■ Your task:
Search the data for the string "PortIx" and copy each line in which it appears.

■ Supplied material:
###

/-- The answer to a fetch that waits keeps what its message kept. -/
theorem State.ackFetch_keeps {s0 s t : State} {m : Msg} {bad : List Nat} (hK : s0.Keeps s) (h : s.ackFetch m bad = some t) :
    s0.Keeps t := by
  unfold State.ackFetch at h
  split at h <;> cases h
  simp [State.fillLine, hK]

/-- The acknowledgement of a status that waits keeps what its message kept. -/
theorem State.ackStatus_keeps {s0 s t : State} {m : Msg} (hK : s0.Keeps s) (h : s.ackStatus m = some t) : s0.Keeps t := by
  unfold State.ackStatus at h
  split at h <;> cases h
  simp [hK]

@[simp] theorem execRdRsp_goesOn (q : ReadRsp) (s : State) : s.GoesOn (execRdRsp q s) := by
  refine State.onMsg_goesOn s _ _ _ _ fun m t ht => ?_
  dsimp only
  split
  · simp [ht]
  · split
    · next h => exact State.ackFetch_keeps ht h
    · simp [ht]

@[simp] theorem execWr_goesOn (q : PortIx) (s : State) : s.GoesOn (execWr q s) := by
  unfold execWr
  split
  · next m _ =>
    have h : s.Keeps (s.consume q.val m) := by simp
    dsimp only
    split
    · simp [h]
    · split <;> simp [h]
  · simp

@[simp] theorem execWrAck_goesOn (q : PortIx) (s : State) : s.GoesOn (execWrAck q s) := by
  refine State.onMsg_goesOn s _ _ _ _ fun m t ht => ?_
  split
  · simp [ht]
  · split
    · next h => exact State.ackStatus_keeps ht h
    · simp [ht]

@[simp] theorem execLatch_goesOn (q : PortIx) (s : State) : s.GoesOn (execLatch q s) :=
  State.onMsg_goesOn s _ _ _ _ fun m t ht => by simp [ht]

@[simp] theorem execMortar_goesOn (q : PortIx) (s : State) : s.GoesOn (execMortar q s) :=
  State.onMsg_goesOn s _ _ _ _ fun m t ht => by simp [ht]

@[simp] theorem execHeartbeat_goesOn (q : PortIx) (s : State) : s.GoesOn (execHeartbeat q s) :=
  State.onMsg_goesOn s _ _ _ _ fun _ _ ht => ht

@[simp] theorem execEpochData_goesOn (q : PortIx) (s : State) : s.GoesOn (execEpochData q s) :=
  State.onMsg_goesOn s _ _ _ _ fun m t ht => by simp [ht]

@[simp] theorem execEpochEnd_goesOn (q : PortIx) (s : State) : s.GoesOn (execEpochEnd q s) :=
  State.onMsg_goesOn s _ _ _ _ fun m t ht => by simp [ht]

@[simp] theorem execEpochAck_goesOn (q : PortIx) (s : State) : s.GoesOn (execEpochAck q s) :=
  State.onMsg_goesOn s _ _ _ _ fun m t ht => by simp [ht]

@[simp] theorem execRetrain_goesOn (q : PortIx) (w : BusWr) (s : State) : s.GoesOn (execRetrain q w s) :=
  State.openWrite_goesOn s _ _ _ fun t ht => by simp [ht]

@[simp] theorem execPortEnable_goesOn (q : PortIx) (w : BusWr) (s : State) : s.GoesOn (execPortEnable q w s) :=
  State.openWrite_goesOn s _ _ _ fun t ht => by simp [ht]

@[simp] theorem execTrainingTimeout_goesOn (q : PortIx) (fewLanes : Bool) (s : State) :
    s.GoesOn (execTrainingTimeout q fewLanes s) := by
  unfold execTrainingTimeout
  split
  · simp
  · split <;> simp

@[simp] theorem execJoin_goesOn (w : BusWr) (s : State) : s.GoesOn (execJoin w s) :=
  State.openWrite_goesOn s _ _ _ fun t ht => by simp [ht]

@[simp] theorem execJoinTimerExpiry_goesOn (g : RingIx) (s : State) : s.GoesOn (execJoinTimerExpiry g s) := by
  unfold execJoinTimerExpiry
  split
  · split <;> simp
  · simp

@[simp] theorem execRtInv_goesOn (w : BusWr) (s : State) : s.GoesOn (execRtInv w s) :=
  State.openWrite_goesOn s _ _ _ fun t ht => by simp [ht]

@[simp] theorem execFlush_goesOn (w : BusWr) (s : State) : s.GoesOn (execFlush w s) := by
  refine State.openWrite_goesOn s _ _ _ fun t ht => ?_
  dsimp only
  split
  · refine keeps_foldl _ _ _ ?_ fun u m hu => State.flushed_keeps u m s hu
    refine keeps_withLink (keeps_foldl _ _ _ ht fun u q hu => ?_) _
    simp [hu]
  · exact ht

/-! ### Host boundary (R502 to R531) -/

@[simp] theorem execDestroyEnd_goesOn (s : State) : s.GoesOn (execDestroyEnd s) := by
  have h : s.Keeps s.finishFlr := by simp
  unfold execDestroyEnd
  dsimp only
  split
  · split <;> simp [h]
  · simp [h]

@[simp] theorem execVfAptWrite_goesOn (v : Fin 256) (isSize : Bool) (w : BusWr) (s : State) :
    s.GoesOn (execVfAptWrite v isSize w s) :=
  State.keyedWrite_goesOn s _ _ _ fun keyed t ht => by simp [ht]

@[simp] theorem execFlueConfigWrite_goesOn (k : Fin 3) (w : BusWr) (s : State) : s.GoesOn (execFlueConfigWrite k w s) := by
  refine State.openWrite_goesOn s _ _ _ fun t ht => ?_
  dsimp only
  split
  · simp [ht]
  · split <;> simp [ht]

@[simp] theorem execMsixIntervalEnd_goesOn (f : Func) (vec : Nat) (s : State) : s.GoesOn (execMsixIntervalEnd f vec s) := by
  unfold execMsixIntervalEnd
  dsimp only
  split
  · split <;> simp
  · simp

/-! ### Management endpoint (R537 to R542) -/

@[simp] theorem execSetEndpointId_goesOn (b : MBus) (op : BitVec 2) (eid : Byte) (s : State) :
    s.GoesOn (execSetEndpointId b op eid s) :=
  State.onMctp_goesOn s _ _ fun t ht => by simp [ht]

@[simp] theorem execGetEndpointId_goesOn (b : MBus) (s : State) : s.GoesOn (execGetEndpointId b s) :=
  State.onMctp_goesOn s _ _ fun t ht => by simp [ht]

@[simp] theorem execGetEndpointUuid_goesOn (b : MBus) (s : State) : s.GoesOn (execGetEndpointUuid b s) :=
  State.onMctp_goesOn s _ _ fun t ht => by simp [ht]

###

■ Response area:
@[simp] theorem execWr_goesOn (q : PortIx) (s : State) : s.GoesOn (execWr q s) := by
@[simp] theorem execWrAck_goesOn (q : PortIx) (s : State) : s.GoesOn (execWrAck q s) := by
@[simp] theorem execLatch_goesOn (q : PortIx) (s : State) : s.GoesOn (execLatch q s) :=
@[simp] theorem execMortar_goesOn (q : PortIx) (s : State) : s.GoesOn (execMortar q s) :=
@[simp] theorem execHeartbeat_goesOn (q : PortIx) (s : State) : s.GoesOn (execHeartbeat q s) :=
@[simp] theorem execEpochData_goesOn (q : PortIx) (s : State) : s.GoesOn (execEpochData q s) :=
@[simp] theorem execEpochEnd_goesOn (q : PortIx) (s : State) : s.GoesOn (execEpochEnd q s) :=
@[simp] theorem execEpochAck_goesOn (q : PortIx) (s : State) : s.GoesOn (execEpochAck q s) :=
@[simp] theorem execRetrain_goesOn (q : PortIx) (w : BusWr) (s : State) : s.GoesOn (execRetrain q w s) :=
@[simp] theorem execPortEnable_goesOn (q : PortIx) (w : BusWr) (s : State) : s.GoesOn (execPortEnable q w s) :=
@[simp] theorem execTrainingTimeout_goesOn (q : PortIx) (fewLanes : Bool) (s : State) :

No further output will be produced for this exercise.